This section is included so future contributors understand the context behind the chain's shape. It is not a complaint — the countermeasures deployed at the time were correct given what was known. But the damage is permanently encoded in the chain and every new full-node operator inherits it.
A maketransaction.py script was used to generate as many valid transactions as possible within each block, exploiting the absence of per-transaction fees or output count limits at the time. The result was approximately 600,000 blocks of abnormally high transaction density. The transactions were valid by every rule in force at the time.

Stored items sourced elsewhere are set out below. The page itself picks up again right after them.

-- ==== Sys2Proof/Machine/Control.lean ====
section
/-! DEFINITION. Part control (chapter 10) and the Host Port's register writes (R171, R172, R191, R192, R203):
the setup load, fatal faults, soft reset and power-on reset. -/

namespace Sys2Proof.Machine

/-! ## Transfers in flight -/

/-- A pixel transfer in flight uses the Memory Port (R92). -/
def RasterEngine.usesPort (u : RasterEngine) : Bool :=
  match u.drawing with
  | some d => d.transfer.space == .host
  | none => false

/-- The Memory Port has a transfer in flight (R193, R199). -/
def State.portBusy (s : State) : Bool :=
  s.host.setupRead.isSome || s.intake.fetch.isSome ||
  s.intake.rings.toList.any (fun k => k.statusWrite != .none) || s.report.write.isSome ||
  s.glyph.fetch.isSome || s.glyph.defineRead.isSome || !s.glyph.lostReads.isEmpty ||
  (s.lane.service.bind LaneService.read).isSome || !s.lane.lostReads.isEmpty ||
  s.raster.codeRead.isSome || !s.raster.lostReads.isEmpty || s.raster.usesPort

/-- The Memory Port has no transfer in flight and the Raster Engine is IDLE (R193, R199). -/
def State.drained (s : State) : Bool := !s.portBusy && s.raster.service.isNone

/-! ## The checks of the setup block (R194) -/

/-- A power of two of units of `unit` bytes from `base` stays inside the address space (Table 47, note 1). -/
def blockFits (base exponent unit : Nat) : Bool := decide (base + 2 ^ exponent * unit - 1 ≤ Config.hostTop)

/-- The four fields of ring `n`, each with whether it fails (Table 47). -/
def ringFieldFails (block : List Byte) (n : Nat) : List (Nat × Bool) :=
  let d := ringDescriptorAt block n
  let used := d.exponent != 0
  [(4 * n + 1, used && !(decide (4 ≤ d.exponent ∧ d.exponent ≤ 10))),
   (4 * n + 2, used && !(decide (d.base.toNat % 32 = 0) && blockFits d.base.toNat d.exponent 32)),
   (4 * n + 3, used && decide (1 < d.cls)),
   (4 * n + 4, used && decide (d.statusAddr.toNat % 4 ≠ 0))]

/-- The two fields of the report ring (Table 47). -/
def reportFieldFails (block : List Byte) : List (Nat × Bool) :=
  let n := reportExponentOf block
  let base := (reportBaseOf block).toNat
  [(17, !(decide (4 ≤ n ∧ n ≤ 12))), (18, !(decide (base % 16 = 0) && blockFits base n 16))]

/-- A blink field is outside 1..255 (Table 47). -/
def blinkFieldFails (n : Nat) : Bool := !(decide (1 ≤ n ∧ n ≤ 255))

/-- Fields 19 to 27 (Table 47). -/
def panelFieldFails (block : List Byte) : List (Nat × Bool) :=
  let p := panelFieldsOf block
  [(19, !(decide (16 ≤ p.width ∧ p.width ≤ 512))), (20, !(decide (8 ≤ p.height ∧ p.height ≤ 128))),
   (21, !(decide (2000 ≤ p.period ∧ p.period ≤ 100000))),
   (22, blinkFieldFails p.on1), (23, blinkFieldFails p.off1), (24, blinkFieldFails p.on2),
   (25, blinkFieldFails p.off2), (26, blinkFieldFails p.on3), (27, blinkFieldFails p.off3)]

/-- The first field that fails, in ascending field number (R194); fields 19 to 27 are checked while the
Presentation Unit is OFF. -/
def setupFails (block : List Byte) (u : PresentationState) : Option Nat :=
  let fields := ringFieldFails block 0 ++ ringFieldFails block 1 ++ ringFieldFails block 2 ++
    ringFieldFails block 3 ++ reportFieldFails block ++
    (if u = .off then panelFieldFails block else [])
  (fields.find? fun f => f.2).map Prod.fst

/-! ## A setup load that succeeds (R195) -/

/-- A ring as its descriptor sets it (R131). -/
def RingDescriptor.ring (d : RingDescriptor) : Ring :=
  if d.exponent = 0 then Ring.unused
  else
    { Ring.unused with
      base := d.base, size := 2 ^ d.exponent, cls := if d.cls = 1 then .urgent else .normal,
      statusAddr := d.statusAddr, state := .active }

/-- The Intake Unit as a setup load leaves it (R131). -/
def IntakeUnit.loaded (u : IntakeUnit) (block : List Byte) : IntakeUnit :=
  { u with rings := Vector.ofFn fun n => (ringDescriptorAt block n.1).ring, lastServed := 3 }

/-- The Report Unit as a setup load leaves it (R174). -/
def loadedReport (block : List Byte) : ReportUnit :=
  { ReportUnit.reset with base := reportBaseOf block, size := 2 ^ reportExponentOf block }

/-- A blink class as a setup load starts it (R67). -/
def startedBlink (onFrames offFrames : Nat) : BlinkClass := ⟨onFrames, offFrames, .on, onFrames + 1⟩

/-- The Presentation Unit as a setup load leaves it (R73): a RUNNING one takes nothing. -/
def PresentationUnit.loaded (u : PresentationUnit) (block : List Byte) : PresentationUnit :=
  match u.state with
  | .running => u
  | .off =>
    let p := panelFieldsOf block
    { u with
      state := .running, panelWidth := p.width, panelHeight := p.height, framePeriod := p.period,
      front := .blank 0, pending := none, queue := [],
      blink := #v[startedBlink p.on1 p.off1, startedBlink p.on2 p.off2, startedBlink p.on3 p.off3] }

/-- The Host Port as a setup load that succeeds leaves it (R195). -/
def HostPort.loaded (h : HostPort) : HostPort :=
  { h with part := .running, fault := .none, faultDetail := 0, origin := .none, setupData := none }

/-- A setup load succeeds (R195): the blocks take their descriptors, the holds follow the backgrounds (R78), the
part becomes RUNNING, each ring made ACTIVE starts its status word write, and the arbiter grants the lanes that
wait. -/
def State.loadSucceeds (s : State) (block : List Byte) : State :=
  let s' := (((s.withIntake (s.intake.loaded block)).withReport (loadedReport block)).withBackgrounds
    (s.presentation.loaded block)).withHost s.host.loaded
  ((((s'.statusDue 0).statusDue 1).statusDue 2).statusDue 3).serveReports

/-- A setup load fails (R196). -/
def State.loadFails (s : State) (fault : FaultCode) (detail : Nat) : State :=
  (s.withHost { s.host with
    part := .halted, fault := fault, faultDetail := detail, origin := .none, setupData := none }).setEvent .halt

/-- The load ends: the block that was read is checked (R193, R194). -/
def State.endLoad (s : State) (read : ReadEnd) : State :=
  match read with
  | .busError => s.loadFails .setupBus 0
  | .ok block =>
    match setupFails block s.presentation.state with
    | some field => s.loadFails .setupInvalid field
    | none => s.loadSucceeds block

/-- The load ends where its read has ended and nothing keeps it waiting (R193); a halt that a block has not
yet taken keeps it waiting, too (log entry 16). -/
def State.tryEndLoad (s : State) : State :=
  match s.part, s.host.setupData with
  | .loading, some read => if s.drained ∧ s.transit.halts = HaltNotices.none then s.endLoad read else s
  | _, _ => s

/-- SETUP_READ_END (R193): the data are kept until the load ends, which may be at once. -/
def execSetupReadEnd (read : ReadEnd) (s : State) : Host.Outcome State Fault Refusal :=
  .next <|
    match s.host.setupRead with
    | none => s
    | some x =>
      if x.discarded then s.withHost { s.host with setupRead := none }
      else (s.withHost { s.host with setupRead := none, setupData := some read }).tryEndLoad

/-- SETUP_LOAD_END (R193 to R196). -/
def execSetupLoadEnd (s : State) : Host.Outcome State Fault Refusal := .next s.tryEndLoad

/-! ## CTRL and SETUP (R191 to R193, R199) -/

/-- A setup load begins (R193): an address above 0FFFFFF80H fails it at once. -/
def State.beginLoad (s : State) (origin : LoadOrigin) : State :=
  let s' := s.withHost { s.host with part := .loading, origin := origin, setupData := none }
  if 0xFFFFFF80 < s.host.setupAddr.toNat then s'.loadFails .setupInvalid 0
  else s'.withHost { s'.host with setupRead := some ⟨s.host.setupAddr.toNat, false⟩ }

/-- The soft reset begins (R199). -/
def State.beginReset (s : State) : State :=
  (s.withHost { s.host with
    part := .resetting, origin := .none, setupData := none,
    setupRead := s.host.setupRead.map fun x => { x with discarded := true } }).withTransit
    { s.transit with halts := HaltNotices.all, faults := [] }

/-- A 32-bit write of CTRL (R191): bit 0 RUN, bit 1 RESET (Table 51). -/
def State.writeCtrl (s : State) (value : Word) : State :=
  if s.part = .resetting then s
  else if value.getLsbD 1 then s.beginReset
  else if value.getLsbD 0 then
    match s.part with
    | .idle => s.beginLoad .idle
    | .halted => s.beginLoad .halted
    | .loading | .running | .resetting => s
  else s

/-- CTRL_RUN (R191, R193). -/
def execCtrlRun (value : Word) (s : State) : Host.Outcome State Fault Refusal := .next (s.writeCtrl value)

/-- CTRL_RESET (R191, R199). -/
def execCtrlReset (value : Word) (s : State) : Host.Outcome State Fault Refusal := .next (s.writeCtrl value)

/-- A 32-bit write of SETUP (R192). -/
def State.writeSetup (s : State) (value : Word) : State :=
  match s.part with
  | .idle | .halted => s.withHost { s.host with setupAddr := value &&& 0xFFFFFFC0 }
  | .loading | .running | .resetting => s

/-- SETUP_WRITE (R192). -/
def execSetupWrite (value : Word) (s : State) : Host.Outcome State Fault Refusal := .next (s.writeSetup value)

/-! ## EVT and EVTEN (R171, R172) -/

/-- A 32-bit write of EVT: each bit written 1 is cleared (R171). -/
def State.writeEvt (s : State) (value : Word) : State :=
  if s.part = .resetting then s
  else s.withHost { s.host with evt := s.host.evt &&& ~~~(value.extractLsb' 0 4) }

/-- EVT_WRITE (R171). -/
def execEvtWrite (value : Word) (s : State) : Host.Outcome State Fault Refusal := .next (s.writeEvt value)

/-- A 32-bit write of EVTEN replaces the enable bits (R172). -/
def State.writeEvten (s : State) (value : Word) : State :=
  if s.part = .resetting then s else s.withHost { s.host with evten := value.extractLsb' 0 4 }

/-- EVTEN_WRITE (R172). -/
def execEvtenWrite (value : Word) (s : State) : Host.Outcome State Fault Refusal := .next (s.writeEvten value)

/-! ## Writes that are ignored (R203) -/

/-- A 32-bit write of a register (R203, Table 50). -/
def State.writeRegister (s : State) (reg : Register) (value : Word) : State :=
  match reg with
  | .ctrl => s.writeCtrl value
  | .setup => s.writeSetup value
  | .rcmd => s.writeRcmd value
  | .rrel => s.writeRrel value
  | .evt => s.writeEvt value
  | .evten => s.writeEvten value
  | .stat | .fcnt => s

/-- IGNORED_REGISTER_WRITE (R203): a write of fewer than 32 bits, to STAT or FCNT, or during RESETTING; a
write that is none of these acts as its register's rule gives. -/
def execIgnoredRegisterWrite (reg : Register) (size : AccessSize) (value : Word) (s : State) :
    Host.Outcome State Fault Refusal :=
  .next <|
    match size with
    | .bits8 | .bits16 => s
    | .bits32 => s.writeRegister reg value

/-! ## Fatal faults (R197) -/

/-- The fault code of a fatal fault (Table 45). -/
def faultCodeOf : FatalFault → FaultCode
  | .reportBus => .reportBus
  | .statusBus _ => .statusBus

/-- The fault detail of a fatal fault (Table 45, note 1). -/
def faultDetailOf : FatalFault → Nat
  | .reportBus => 0
  | .statusBus ring => ring.1

/-- The Host Port takes a fatal fault: the part becomes HALTED and the halt is announced (R197). -/
def State.haltPart (s : State) (f : FatalFault) : State :=
  ((s.withHost { s.host with
    part := .halted, fault := faultCodeOf f, faultDetail := faultDetailOf f }).setEvent .halt).withTransit
    { s.transit with halts := HaltNotices.all, faults := [] }

/-- FATAL_FAULT (R197): one that finds the part not RUNNING raises none. -/
def execFatalFault (fault : FatalFault) (s : State) : Host.Outcome State Fault Refusal :=
  .next <|
    if fault ∈ s.transit.faults then
      if s.isRunning then s.haltPart fault
      else s.withTransit { s.transit with faults := s.transit.faults.erase fault }
    else s

/-! ## Resets (R200, R202) -/

/-- The part with every block at its reset values; frame memory and the waiting commands stay (R89, R200). -/
def State.reinitialised (s : State) (cause : ResetCause) : State :=
  ((State.reset.withHost (HostPort.reset cause)).withFrameMemory s.frameMemory).withPending s.pending

/-- SOFT_RESET_REINIT (R199, R200). -/
def execSoftResetReinit (s : State) : Host.Outcome State Fault Refusal :=
  .next (if s.part = .resetting ∧ s.drained then s.reinitialised .soft else s)

/-- POWER_ON_RESET (R202). -/
def execPowerOnReset (s : State) : Host.Outcome State Fault Refusal := .next (s.reinitialised .powerOn)

end Sys2Proof.Machine
end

A more sophisticated two-vector attack: mass 0.01 DEGO outputs to create heavily fragmented UTXOs, combined with mass fusion transactions to consolidate them — keeping the mempool saturated and blocks full from both directions simultaneously. This coincided with the block target slowdown to 300 seconds at block 2,325,000, which meant more transactions could accumulate per block. The dynamic block size growth formula (designed for organic growth) was exploited to produce blocks averaging 1.7 MB, with peaks of 2.5 MB, sustained for an extended period.
| Height | Measure |
|---|---|
| 700,000 |
MAX_EXTRA_SIZE reduced to 1,024 bytes |
| 1,470,000 |
MAX_EXTRA_SIZE reduced further to 512 bytes |
| 2,325,000 | Block target increased to 300 s; fusion fee introduced |
| 2,361,823 | Hard block size cap: MAX_BLOCK_SIZE_V1 = 614,400 bytes (600 KB) |
| 2,370,000 | Transaction PoW activated (difficulty 17,000) |
All of these were correct responses. The block size cap and TX PoW ended the attacks. The chain has been clean from approximately block 2,500,000 onward. The problem is that the attack-era data is immutable — it cannot be removed from history — and every new full node must process all of it.
- Chain size at block 2,400,000: 600+ GB
- Node count: ~1,000 (pre-attack) → ~10–15 (today)

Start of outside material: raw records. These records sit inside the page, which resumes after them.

/-- DELETE (R45). -/
def laneDelete (b : Blocks) (r : RingId) (e : WorkEntry) : Blocks × List Task :=
  match b.checkLane (e.u8 0x04) with
  | .error status => b.laneAnswer r (.failed status)
  | .ok l =>
    let n := e.u16 0x06
    let k := b.laneAt l
    if n < 1 ∨ 128 < n then b.laneAnswer r (.failed .badOperand)
    else
      (b.commitLane l { k with cells := k.cells.take k.cursor ++ k.cells.drop (k.cursor + n) }
        ((k.cells.drop k.cursor).take n)).laneAnswer r .done

/-- CLEAR (R46). -/
def laneClear (b : Blocks) (r : RingId) (e : WorkEntry) : Blocks × List Task :=
  match b.checkLane (e.u8 0x04) with
  | .error status => b.laneAnswer r (.failed status)
  | .ok l =>
    let k := b.laneAt l
    (b.commitLane l { k with cells := [], cursor := 0 } k.cells).laneAnswer r .done

/-- CURSOR (R47). -/
def laneCursor (b : Blocks) (r : RingId) (e : WorkEntry) : Blocks × List Task :=
  match b.checkLane (e.u8 0x04) with
  | .error status => b.laneAnswer r (.failed status)
  | .ok l =>
    let p := e.u16 0x06
    let k := b.laneAt l
    if k.cells.length < p then b.laneAnswer r (.failed .badOperand)
    else (b.setLane l { k with cursor := p }).laneAnswer r .done

/-- A LANE_TEXT entry, by its operation (R37). -/
def laneText (b : Blocks) (r : RingId) (e : WorkEntry) : Blocks × List Task :=
  match e.operation with
  | 0 => b.startEdit .write r e
  | 1 => b.startEdit .insert r e
  | 2 => b.laneDelete r e
  | 3 => b.laneClear r e
  | 4 => b.laneCursor r e
  | _ => b.laneAnswer r (.failed .badOperand)

/-! ## LANE_VIEW (R48 to R51) -/

/-- SHOW and HIDE (R48). -/
def laneVisibility (b : Blocks) (v : Visibility) (r : RingId) (e : WorkEntry) : Blocks × List Task :=
  match b.checkLane (e.u8 0x04) with
  | .error status => b.laneAnswer r (.failed status)
  | .ok l => (b.setLane l { b.laneAt l with visibility := v }).laneAnswer r .done

/-- RELEASE (R51). -/
def laneRelease (b : Blocks) (r : RingId) (e : WorkEntry) : Blocks × List Task :=
  match b.checkLane (e.u8 0x04) with
  | .error status => b.laneAnswer r (.failed status)
  | .ok l =>
    let b' := b.setLane l Lane.none
    ({ b' with glyph := b'.glyph.unpinAll ((b.laneAt l).cells.map TextCell.slot) }).laneAnswer r .done

/-- A LANE_VIEW entry, by its operation (section 2.5). -/
def laneView (b : Blocks) (r : RingId) (e : WorkEntry) : Blocks × List Task :=
  match e.operation with
  | 0 => b.laneVisibility .shown r e
  | 1 => b.laneVisibility .hidden r e
  | 2 => b.startRefresh r e
  | 3 => b.laneRelease r e
  | _ => b.laneAnswer r (.failed .badOperand)

end Blocks

/-! ## LANE_MOTION (R63 to R65) -/

/-- The countdown a lane's mode loads (section 3.2). -/
def Lane.loadedCountdown (k : Lane) : Nat :=
  match k.settings.mode with
  | .fixed => 0
  | .marquee => k.settings.interval
  | .step => k.settings.hold

/-- START (Table 17). -/
def Lane.start (k : Lane) : Lane :=
  match k.motion with
  | .still => { k with motion := .moving, passCount := 0, countdown := k.loadedCountdown }
  | .paused | .moving => { k with motion := .moving }

/-- PAUSE (Table 17). -/
def Lane.pause (k : Lane) : Lane :=
  match k.motion with
  | .moving => { k with motion := .paused }
  | .still | .paused => k

/-- RESUME (Table 17). -/
def Lane.resume (k : Lane) : Lane :=
  match k.motion with
  | .paused => { k with motion := .moving }
  | .still | .moving => k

- Effective status: production-level testnet
The core sync function is processObjects() in CryptoNoteProtocolHandler.cpp:
for (size_t index = 0; index < rawBlocks.size(); ++index)
{
auto addResult = m_core.addBlock(cachedBlocks[index], std::move(rawBlocks[index]));
// ... error handling ...
m_dispatcher.yield();
}This is a plain for loop. One block is written to RocksDB, then the coroutine yields to let the network stack breathe, then the next block is written. There is no pipelining between download and write. The yield() is a coroutine yield, not concurrent processing.

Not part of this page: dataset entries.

/-- CELL_LIST_READ_END (R39 to R44), no other entry waiting: records delivered while a lookup is outstanding
wait their turn; a bus error abandons the edit, which withdraws, unpins the staged cells and leaves the lane;
when the last record is answered, a WRITE replaces the cells from the cursor and unpins those that leave, an
INSERT puts its cells before them, and the answer counts dropped and MISSING cells. A read whose edit was
abandoned ends without effect. A read shorter than what it asked for would read on with 00H (the model's choice,
log entry 11). Between a fatal fault and the Lane Unit's announcement this holds as in RUNNING by the model's
choice (log entry 41). -/
def Obligations.CellListReadEndStagesAndCommits : Prop :=
  (∀ (s : State) (v : LaneService) (span : ReadSpan), s.part ≠ .resetting → s.lane.service = some v →
    v.read = some span → s.lane.entries = [] → (s.ring v.ring).awaitsAnswer = true →
    let g := if v.current = none then s.glyph else s.glyph.withdraw .laneEdit
    let answered (t : State) (a : Answer) :=
      t.withTransit { s.transit with answers := update s.transit.answers v.ring (some a) }
    exec (.cellListReadEnd false .busError) s = .next (answered ((s.withGlyph
      (GlyphTable.unpinAll (s.lane.staging.map fun c => c.cell.slot) g)).withLane { s.lane with
        staging := [], service := none }) (.failed .busError)) ∧
    (∀ bytes, v.current ≠ none → bytes.length ≤ 4 * v.undelivered →
      let n := bytes.length / 4
      exec (.cellListReadEnd false (.delivers bytes)) s = .next (s.withLane { s.lane with
        service := some { v with
          todo := v.todo ++ (List.range n).map (fun i => ⟨cellAt bytes i, 0⟩),
          undelivered := v.undelivered - n } })) ∧
    ∀ (bytes : List Byte) (g : GlyphTable) (answer : LookupAnswer) (slot : Option SlotId),
      v.current = none → v.todo = [] → v.undelivered = 1 → v.edit = .write ∨ v.edit = .insert →
      let k := s.laneAt v.lane
      s.glyph.lookup .laneEdit k.settings.face (cellAt bytes 0).code = (g, [.answered .laneEdit answer]) →
      (∃ n, answer = .slot n ∧ slot = some n) ∨
        ((answer = .missing ∨ answer = .noSlot ∨ answer = .notSet) ∧ slot = none) →
      let cells := s.lane.staging.map StagedCell.cell ++ [{ cellAt bytes 0 with slot := slot }]
      let missing := cells.countP fun c => c.slot.isNone
      let committed (leaving kept : List TextCell) :=
        let k' := { k with
          cells := k.cells.take k.cursor ++ cells ++ kept, cursor := k.cursor + cells.length }
        exec (.cellListReadEnd false (.ends bytes)) s = .next (answered ((s.withGlyph
          (GlyphTable.unpinAll (leaving.map TextCell.slot) g)).withLane { s.lane with
            lanes := update s.lane.lanes v.lane (k'.adjust (s.advanceOf k)), staging := [], service := none })
          (if v.dropped = 0 ∧ missing = 0 then .done else .partially v.dropped missing))
      (v.edit = .write → committed ((k.cells.drop k.cursor).take cells.length)
        (k.cells.drop (k.cursor + cells.length))) ∧
      (v.edit = .insert → committed [] (k.cells.drop k.cursor))) ∧
  (∀ (s : State) (bytes : List Byte), s.part ≠ .resetting →
    exec (.cellListReadEnd true (.delivers bytes)) s = .next s ∧
    exec (.cellListReadEnd true (.ends bytes)) s =
      .next (s.withLane { s.lane with lostReads := s.lane.lostReads.tail }))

Crucially, addBlock() is called from a single peer's connection context. There is no coordinator that distributes block ranges across multiple peer connections. Each peer independently tracks its own m_needed_objects queue but they all call the same sequential addBlock().
const size_t BLOCKS_IDS_SYNCHRONIZING_DEFAULT_COUNT = 1000; // hash requests
const uint64_t BLOCKS_SYNCHRONIZING_DEFAULT_COUNT = 100; // full block download batchThe dynamic rate algorithm (adjust_block_rate()) measures how long the last batch took and adjusts m_next_request_block_rate — but this governs hash requests, not full block downloads. The full block download batch is hardcoded at 100 blocks per round trip. Through the attack range, that is 4,000+ P2P round trips for Wave 2 alone (400,000 blocks ÷ 100).
For every block, the write path executes:
-
insertSpentKeyImages— key images for all inputs, written to RocksDB -
insertCachedTransaction— tx hash → metadata, for every transaction -
insertKeyOutputGlobalIndexes— per-amount output index entries, for every output -
insertCachedBlock— block header metadata -
insertRawBlock— the complete serialisedBlockTemplateplus every complete serialised transaction body, stored verbatim as a single RocksDB key-value entry
Step 5 is the dominant cost in the attack range. A 1.7 MB average block means 1.7 MB written to RocksDB on every iteration of the loop. For the ~400,000 attack-era blocks in Wave 2, that is approximately 680 GB of raw blob writes to RocksDB from step 5 alone, in a sequential loop.
insertRawBlock exists so the node can serve blocks to other syncing peers via the /sync/raw and /getrawblocks P2P endpoints. It is an archival function, not a consensus function. The structured index (steps 1–4) is what the node uses for its own validation and double-spend checking. These are two separate concerns sharing one code path.
validateTransactionInputsExpensive() — the ring signature verification — is already skipped for all blocks inside a checkpoint zone:
if (m_checkpoints.isInCheckpointZone(m_blockHeight + 1))
{
return true;
}Checkpoints exist every 5,000 blocks through the attack range and up to block 2,775,000. Ring sig verification is therefore already bypassed for ~96% of the chain. The bottleneck is not cryptographic — it is serialisation and disk I/O.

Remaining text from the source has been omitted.